Question about MapIcosahedron

Dear afni experts,
I have a question about the MapIcosahedron function and in general how to link original surfaces and std surfaces.
I understand that MapIcosahedron looks for the registered surfaces (e.g., lh.sphere.reg) and re-mesh this spherical surfaces with a standard number of nodes. Different subjects might have different numbers of nodes in their lh.sphere.reg but once you re-mesh the surfaces different subjects should have the same number of nodes in their std.lh.sphere.reg.gii. However, this is just for the sphere surface, how you further create other surfaces, like, std.lh.pial.gii, std.lh.face.gii etc? In freesurfer, we typically first obtain the surface like lh.white and then inflate it in to lh.sphere. But now you first obtain the sphere surface, how you can fold it into std.lh.white.gii??
I assume you might use the nodes mapping file like std.lh.MI.1D though I do not understand how you exact use it.

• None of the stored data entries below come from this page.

/-! ### Queues (R243-R246) -/

/-- A queue header. -/
structure Que where
  head : Nat
  tail : Nat
  v : Bool
  alw : Nat
  cap : Nat
  deriving DecidableEq, Repr
def queOf (w : Nat) : Que := ⟨bits w 63 48, bits w 47 32, bit w 31, bits w 24 16, bits w 8 0⟩
def Que.word (q : Que) : Nat :=
  q.head * 2 ^ 48 + q.tail * 2 ^ 32 + boolBit q.v 31 + q.alw * 2 ^ 16 + q.cap
def Que.count (q : Que) : Nat := (q.tail + 2 * q.cap - q.head % (2 * q.cap)) % (2 * q.cap)
def Block.que (k : Block) (h : Nat) : Que := queOf (mread k.lmem h 8)
/-- Push at the tail of the queue at h, if there is room. -/
def Block.qpush (k : Block) (h : Nat) (v : Word) : Option Block :=
  let q := k.que h
  if q.count < q.alw then
    some { k with lmem := mwrite (mwrite k.lmem (h + 8 + 4 * (q.tail % q.cap)) 4 v.toNat) h 8 ({ q with tail := (q.tail + 1) % (2 * q.cap) }).word }
  else none
/-- Pop at the head, if there is an entry. -/
def Block.qpop (k : Block) (h : Nat) : Option (Word × Block) :=
  let q := k.que h
  if 0 < q.count then
    some (BitVec.ofNat 32 (mread k.lmem (h + 8 + 4 * (q.head % q.cap)) 4),
      { k with lmem := mwrite k.lmem h 8 ({ q with head := (q.head + 1) % (2 * q.cap) }).word })
  else none
/-- What a blocked thread does on the queue at h: its number and its order. -/
def Block.qwaiters (k : Block) (h : Nat) : List (Nat × Nat) :=
  k.threads.zipIdx.filterMap fun p => match p.1.status with
    | .waiting (.qpush q _) => if tget k.qtable q == some h then some (p.1.waitSeq, p.2) else none
    | .waiting (.qpop q _) => if tget k.qtable q == some h then some (p.1.waitSeq, p.2) else none
    | _ => none
/-- Insert by order. -/
def insByFst (x : Nat × Nat) : List (Nat × Nat) → List (Nat × Nat)
  | [] => [x]
  | y :: r => if x.1 < y.1 then x :: y :: r else y :: insByFst x r
def sortByFst (l : List (Nat × Nat)) : List (Nat × Nat) := l.foldl (fun a x => insByFst x a) []
/-- One blocked thread is served, if its condition holds. -/
def Block.qserve1 (k : Block) (h tl cyc : Nat) : Option Block :=
  if !(k.que h).v then none else
    match (k.thread tl).status with
    | .waiting (.qpush _ v) => (k.qpush h v).map fun k => k.modThread tl fun t => t.resume cyc
    | .waiting (.qpop _ d) => (k.qpop h).map fun p => p.2.modThread tl fun t => (t.setReg d p.1).resume cyc
    | _ => none
/-- Blocked threads of a queue are served in the order in which they blocked (R246). -/
def Block.qserve (k : Block) (h cyc : Nat) : Nat → Block
  | 0 => k
  | n + 1 =>
    match (sortByFst (k.qwaiters h)).findSome? fun p => k.qserve1 h p.2 cyc with
    | some k => k.qserve h cyc n
    | none => k
def State.qserve (s : State) (b h : Nat) : State :=
  match s.block b with
  | some k => s.setBlock (k.qserve h (s.quad k.core).cyc k.threads.length)
  | none => s
/-- QDEF (R244). -/
def execQdef (f : FM) (s : State) : Out :=
  issue (.qdef f) f.pred f.pneg none (fun e s =>
    let a := e.offs f
    let g := (e.r f.d).toNat
    let k := (s.block e.k.id).getD e.k
    let ao := bit g 31
    let cap := bits g 8 0
    let alw := bits g 24 16
    let old := k.que a.toNat
    let cap2 := if ao then old.cap else cap
    if a % 8 != 0 then (s, some (memTrap cMisaligned true 0 (regionPtr 1 a)))
    else if !ao && (bits g 30 25 != 0 || bits g 15 9 != 0 || cap == 0 || 256 < cap || alw == 0 || cap < alw) then (s, some (memTrap cQueueConfig true 0 0))
    else if a < 0 || (e.k.localSize : Int) ≤ a + 7 || (e.k.localSize : Int) ≤ a + 8 + 4 * cap2 - 1 then (s, some (memTrap cBounds true 0 (regionPtr 1 a)))
    else if ao && !old.v then (s, some (memTrap cQueueInvalid true 0 0))
    else if ao && (alw == 0 || old.cap < alw) then (s, some (memTrap cQueueConfig true 0 0))
    else
      let q : Que := if ao then { old with alw := alw } else ⟨0, 0, true, alw, cap⟩
      let s := s.modBlock e.k.id fun k => { k with lmem := mwrite k.lmem a.toNat 8 q.word, qtable := tput k.qtable f.md.toNat a.toNat }
      (s.qserve e.k.id a.toNat, none)) s
/-- A lane on queue q: its header must be bound and valid (R245). -/
def Env.qLane (e : Env) (s : State) (q : Nat) (act : State → Block → Nat → LaneOut) : LaneOut :=
  let k := (s.block e.k.id).getD e.k
  match tget k.qtable q with
  | none => (s, some (memTrap cQueueUndefined true 0 0))
  | some h => if !(k.que h).v then (s, some (memTrap cQueueInvalid true 0 0)) else act s k h
/-- QPUSH (R245). -/
def execQpush (f : FM) (s : State) : Out :=
  issue (.qpush f) f.pred f.pneg none (fun e s => e.qLane s f.md.toNat fun s k h =>
    match k.qpush h (e.r f.d) with
    | some k => ((s.setBlock k).qserve e.k.id h, none)
    | none => (e.block s (.qpush f.md.toNat (e.r f.d)), none)) s
/-- QPOP (R245). -/
def execQpop (f : FM) (s : State) : Out :=
  issue (.qpop f) f.pred f.pneg none (fun e s => e.qLane s f.md.toNat fun s k h =>
    match k.qpop h with
    | some p => ((e.upd (s.setBlock p.2) fun t => t.setReg f.d.toNat p.1).qserve e.k.id h, none)
    | none => (e.block s (.qpop f.md.toNat f.d.toNat), none)) s
/-- QTRY (R245): the predicate Q is OFF20[2:0], DIR OFF20[3]. -/
def execQtry (f : FM) (s : State) : Out :=
  issue (.qtry f) f.pred f.pneg none (fun e s => e.qLane s f.md.toNat fun s k h =>
    let q := f.off.toNat % 8
    if !f.off.getLsbD 3 then
      match k.qpush h (e.r f.d) with
      | some k => (e.upd ((s.setBlock k).qserve e.k.id h) fun t => t.setPred q true, none)
      | none => (e.upd s fun t => t.setPred q false, none)
    else
      match k.qpop h with
      | some p => (e.upd ((s.setBlock p.2).qserve e.k.id h) fun t => (t.setReg f.d.toNat p.1).setPred q true, none)
      | none => (e.upd s fun t => t.setPred q false, none)) s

I found in this file each row has 7 columns. The first col is the node number in the std surfaces and the col 2-4 are the nodes in the original surfaces. What are the cols 5-7?
Thanks so much.


Hi Ruyuan,

How this is done is lightly described in the suma.pdf class handout, starting on slide 30 (with “our way” on slide 32). The basic point is that the icosahedron is mapped to the registered sphere, making a mapping of each icosahedron node to a location in the brain (one location on the sphere is supposedly a consistent anatomical location across subjects). So each iso node is a “fixed” location in the brain across subjects.

The next step is to regenerate all of the original surfaces using the mesh of the fixed icosahedron. Since the subject’s sphere gets warped to align with the standard one, it’s corresponding smoothwm, pial or whatever surface nodes have mappings to known locations on that sphere. So for each node on the ico, its location on the warped sphere will pierce a triangle of one of the original surfaces (e.g. smoothwm). From that location, that node will get the interpolated coordinates from the nodes of the pierced triangle, based on proximity to each of the triangle’s vertices.

That creates a new surface, with the mesh of the icosahedron (our “standard mesh”), but the coordinates of the original space surface (e.g. smoothwm). It will look almost identical to the original space surface. And it is now ready for group analysis.

The original surfaces are then promptly ignored, and all AFNI/SUMA processing is applied with the standard mesh surfaces. One can even display the group results on a corresponding standard mesh surface from the MNI152 anatomy, and now the coordinates are in MNI space, but still on the same standard mesh.

Does that seem reasonable?

  • rick

Thanks Rick! This is super helpful!